In that moment, as her head is ripped off by a utility pole that the car swerves too close to, the movie resets and begins to tell a completely different story.

We switch from facing off against an evil child to facing off against a much more sprawling and deadly force that has embedded itself into this entire family.

It's only now, once the movie has already terrified film critics at festivals and scarred regular movie goers who dared to purchase a ticket, that we know that such an early and surprising twist was intended by the creator all along.

In an interview with Vulture  Hereditary director and screenwriter Ari Aster said the early twist was a punishment of sorts for the audience, for daring to assume they thought they knew where the story was going, and that he himself is tired of being able to guess how the plot of a horror film will unfold.

"I really wanted it to serve as a chute that opens up under the audience and drops them out of the movie that they thought they were watching and into a new movie," he said.

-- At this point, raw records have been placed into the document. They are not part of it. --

-- ==== Sys2Proof/Machine/Mesh.lean ====
section
/-! DEFINITION. Dolmet links, twins and the mesh (14_twin_and_mesh.md): link states and settlement (R426–R430), the digest
and its verdict (R434, R435), rejoin (R437), failover (R438, R439), routes, authority and quarantine (R440–R445), and the
family's commands. -/

namespace Sys2Proof.Machine

/-! ## Links (R426–R430, R432) -/

def State.updLink (s : State) (k : Nat) (f : LinkDyn → LinkDyn) : State :=
  { s with mesh := { s.mesh with links := SMap.upd (fun _ => ({} : LinkDyn)) s.mesh.links k f } }
def State.linkPol (s : State) (k : Nat) : LinkPol := SMap.get (fun _ => ({} : LinkPol)) s.mesh.pol k
def State.linkState (s : State) (k : Nat) : Nat := s.rd (Reg.DOLMET.LINK_STATUS.STATE k)

/-- The source entries carried over link `k`, by the paths fixed at admission: contract and entry (R432, R440). -/
def State.overLink (s : State) (k : Nat) : List (Nat × Nat) :=
  (s.led.contracts.filter (fun x => x.2.st != .released)).flatMap (fun x =>
    ((List.range x.2.d.srcs.length).filter (fun j => x.2.links.contains ((x.2.d.srcs.getD j {}).dev, k))).map (fun j => (x.1, j)))

/-- Is the link one of the two twin links? -/
def State.isTwinLink (s : State) (k : Nat) : Bool :=
  s.rd Reg.TWIN.CFG.ROLE != 0 && (s.rd Reg.TWIN.CFG.LINK_A == k || s.rd Reg.TWIN.CFG.LINK_B == k)

/-- A link leaves UP, or fails to reach it, for a reason: every source carried over it is lost, and so is a tick reference
it served (R26, R429, R432). -/
def State.linkDown (s : State) (k reason : Nat) : State :=
  let was := s.linkUp k
  let s1 := (s.wr (Reg.DOLMET.LINK_STATUS.STATE k) 0).wr (Reg.DOLMET.LINK_STATUS.DOWN_REASON k) reason
  let s2 := (s1.link k).lanes.foldl (fun t l => (t.setLinkUp l false).wr (Reg.LANE.STATUS.NEG_STATE l) 0) s1
  let s3 := s2.updLink k (fun d => { d with hbMiss := 0, tagFails := 0 })
  if was then
    let s4 := (s3.evt (Reg.DOLMET.LINK_EVENT.LINK_DOWN k)).loseList (s3.overLink k)
    (s4.setRef 4 0 k { s4.ref 4 0 k with alive := false, validRun := 0 }).sourceGone 4 0 k
  else s3

/-- A link's sources are back: they resume under R159 (R432). -/
def State.linkBack (s : State) (k : Nat) : State :=
  (s.overLink k).foldl (fun t x => t.entryBack ((t.contract x.1).d.srcs.getD x.2 {}).format true x) s

/-- A link enters QUARANTINED (R445): it carries no contract traffic, which is a loss of its sources (R432). -/
def State.quarantine (s : State) (k : Nat) : State :=
  if s.linkState k = 3 then
    let s1 := (s.wr (Reg.DOLMET.LINK_STATUS.STATE k) 4).evt (Reg.DOLMET.LINK_EVENT.QUARANTINE k)
    s1.loseList (s1.overLink k)
  else s

/-- The values agree again: at a boundary a quarantined link is UP (R445). -/
def State.unquarantine (s : State) (k : Nat) : State :=
  if s.linkState k = 4 ∧ (s.link k).agree then (s.wr (Reg.DOLMET.LINK_STATUS.STATE k) 3).linkBack k else s

/-- The role this end claims on a link (R401, R430): the twin roles, RECOVERY while a start reads its image over link 0,
MESH with a mesh ID, otherwise NONE. -/
def State.claim (s : State) (k : Nat) : Nat :=
  if s.isTwinLink k then s.rd Reg.TWIN.CFG.ROLE + 1
  else if k = 0 ∧ (s.mode = 2 ∨ (s.mode = 1 ∧ s.straps.bootSrc = 2)) then 4
  else if s.meshId ≠ 0 then 1 else 0

/-- The rate code of a link rate (R402), and its transmit base (R404). -/
def linkRateCode (r : Nat) : Nat := match r with | 0 => 0x0A | 1 => 0x0B | _ => 0x0C

/-- The highest rate of a mask of rates at or below `r`. -/
def bestRate (mask : Nat) : Nat → Option Nat
  | 0 => if bit mask 0 then some 0 else none
  | r + 1 => if bit mask (r + 1) then some (r + 1) else bestRate mask r

/-- Does this end hold a link key in the current phase (R430)? -/
def LinkDyn.keyed (d : LinkDyn) : Bool := if d.phase = 0 then d.key0 != 0 else d.key1 != 0

/-- CAPABILITY_EXCHANGE (R430, R443): the ends settle revision, lanes, FEC, encryption and role, and the link goes to the
qualification of its highest common rate, or down with its reason. -/
def execCapabilityExchange (k : Nat) (c : Caps) (s : State) : Res :=
  if !(decide (k < 6) && decide (s.linkState k < 2) && !(s.link k).lanes.isEmpty) then .next s
  else
    let mine := s.linkPol k
    let d := s.link k
    let rev2 := bit c.revs 1 && s.ident.profile != 0x56
    let role := s.claim k
    let lanes := min c.lanes (match d.lanes.length with | 1 => 0 | 2 => 1 | _ => 2)
    let fec := rev2 && (mine.fec || c.fec)
    let enc := mine.enc || c.enc || (s.isTwinLink k && s.twin.encReq)
    let top := min mine.rate (if role = 4 ∨ c.role = 4 then 0 else if rev2 then 2 else 1)
    let twinRole := fun (r : Nat) => r == 2 || r == 3
    let s0 := s.updLink k (fun d => { d with role := c.role, pStep := c.step, pProfile := c.profile, pBusy := c.busy })
    let s1 := (s0.wr (Reg.DOLMET.LINK_STATUS.PARTNER k) c.id).wr (Reg.DOLMET.LINK_STATUS.ROLE k) role
    let s2 := if c.reset then
        let t := s1.loseWhere (fun e => e.dev == c.id && !s1.isLocal e.dev)
        (t.liveWhere (fun x => x.owner == 0 && x.path.contains c.id && x.st == .active)).foldl State.enterStarved t
      else s1
    let fail := fun (r : Nat) => s2.linkDown k r
    if !(bit c.revs 0 || rev2) then .next (fail 2)
    else if enc && !(rev2 && c.key && d.keyed) then .next (fail 4)
    else if (twinRole role != twinRole c.role) || (twinRole role && role == c.role) then
      .next ((fail 6).evt (Reg.DOLMET.LINK_EVENT.ROLE_CONFLICT k))
    else match bestRate c.rates top with
      | none => .next (fail 3)
      | some r =>
        let s3 := ((((s2.flag (Reg.DOLMET.LINK_STATUS.REV2 k) rev2).wr (Reg.DOLMET.LINK_STATUS.LANES k) lanes).flag
          (Reg.DOLMET.LINK_STATUS.FEC k) fec).flag (Reg.DOLMET.LINK_STATUS.ENC k) enc).wr (Reg.DOLMET.LINK_STATUS.STATE k) 2
        let s4 := s3.updLink k (fun d => { d with cand := r, hbMiss := 0, agree := true })
        .next (d.lanes.foldl (fun t l => (t.updLane l (fun y => { y with qual := true })).wr (Reg.LANE.STATUS.NEG_STATE l) 3) s4)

And boy, did he succeed with that.

After all, the ultimate horror of Hereditary is not about what you saw on screen, it's about how those events made you feel as you watched them take place.

The movie takes you to a place where home and family are filled with horrors, to a place where a little girl is seen only as a villain and you are unable to spot the true evil until it is too late.

Sweet dreams.

Hereditary is in cinemas Australia-wide now. It is rated MA15+.